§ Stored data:
==*==
/-- R122 with R18 and R121: a bridge-made frame at the head is sent whole as it was recorded, for one credit. R123: a DATA frame longer than M goes
out in pieces of M bytes, each a DATA frame of its own, and stays at the head until its last. A stored frame leaves with its last piece and frees
its cells; on port I a DATA frame's lowers its entry's DATA waiting (R74), and nothing else changes while other DATA waits. R75: on a target port
DATA of an entry at the recorded incarnation goes out whatever the entry's state. R118 and R122: at peer credit 0 the head waits; on a port that is
not UP, or with nothing queued, a transmission is no event (log entry 1). -/
def Obligations.TransmissionCarriesHead : Prop :=
  (∀ (s : State) (p : Port), (s.port p).peerCredit = 0 ∨ (s.port p).state ≠ .up ∨ (s.port p).egress = [] →
    exec (.transmission p) s = .next s)
  ∧ ∀ (s : State) (p : Port) (d : Descriptor) (rest : List Descriptor) (m : Nat), s.resetPin = false → (s.port p).state = .up →
    1 ≤ (s.port p).peerCredit → (s.port p).peerSegment = some m → (s.port p).egress = d :: rest → d.warmMark = false →
    let sent := fun (f : Frame) (queue : List Descriptor) => s.setPort p { s.port p with
      egress := queue, peerCredit := (s.port p).peerCredit - 1, wire := (s.port p).wire ++ [f.encode] }
    let recorded := ∃ r x, d.entry = some r ∧ s.entry r.index = { inc := r.inc, exchange := some x }
    (∀ f, d.content = .made f → p = .i ∨ d.entry = none ∨ recorded → exec (.transmission p) s = .next (sent f rest).settle)
    ∧ (∀ f n, d.content = .stored f n → d.isRequest = false → d.isData = false → p = .i ∨ d.entry = none ∨ recorded →
        exec (.transmission p) s = .next { sent f rest with freeCells := s.freeCells + n }.settle)
    ∧ ∀ a tag off payload n, d.content = .stored (dataFrame a tag off payload) n →
      let piece := dataFrame a tag (off + d.progress) ((payload.drop d.progress).take m)
      (d.progress + m < payload.length → (p = .i → ∀ r, d.entry = some r → ∃ x, s.exchangeAt r = some x ∧ x.closed = false) →
        (p ≠ .i → d.entry = none ∨ recorded) →
        exec (.transmission p) s = .next (sent piece ({ d with progress := d.progress + m } :: rest)).settle)
      ∧ (payload.length ≤ d.progress + m →
        (p ≠ .i → d.entry = none ∨ recorded → exec (.transmission p) s = .next { sent piece rest with freeCells := s.freeCells + n }.settle)
        ∧ (p = .i → ∀ r x, d.entry = some r → s.entry r.index = { inc := r.inc, exchange := some x } → x.closed = false →
            (2 ≤ x.dataWaiting ∨ x.parked = none ∧ x.snapshot = none ∧ x.answer = none) →
            exec (.transmission p) s = .next { (sent piece rest).setExchange r.index { x with dataWaiting := x.dataWaiting - 1 } with
              freeCells := s.freeCells + n }.settle))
==*==
Begin with the first line of the data above and, please, print each line exactly until you have printed the line containing "out in pieces"; print nothing else.

§ Exercise output:
/-- R122 with R18 and R121: a bridge-made frame at the head is sent whole as it was recorded, for one credit. R123: a DATA frame longer than M goes
out in pieces of M bytes, each a DATA frame of its own, and stays at the head until its last. A stored frame leaves with its last piece and frees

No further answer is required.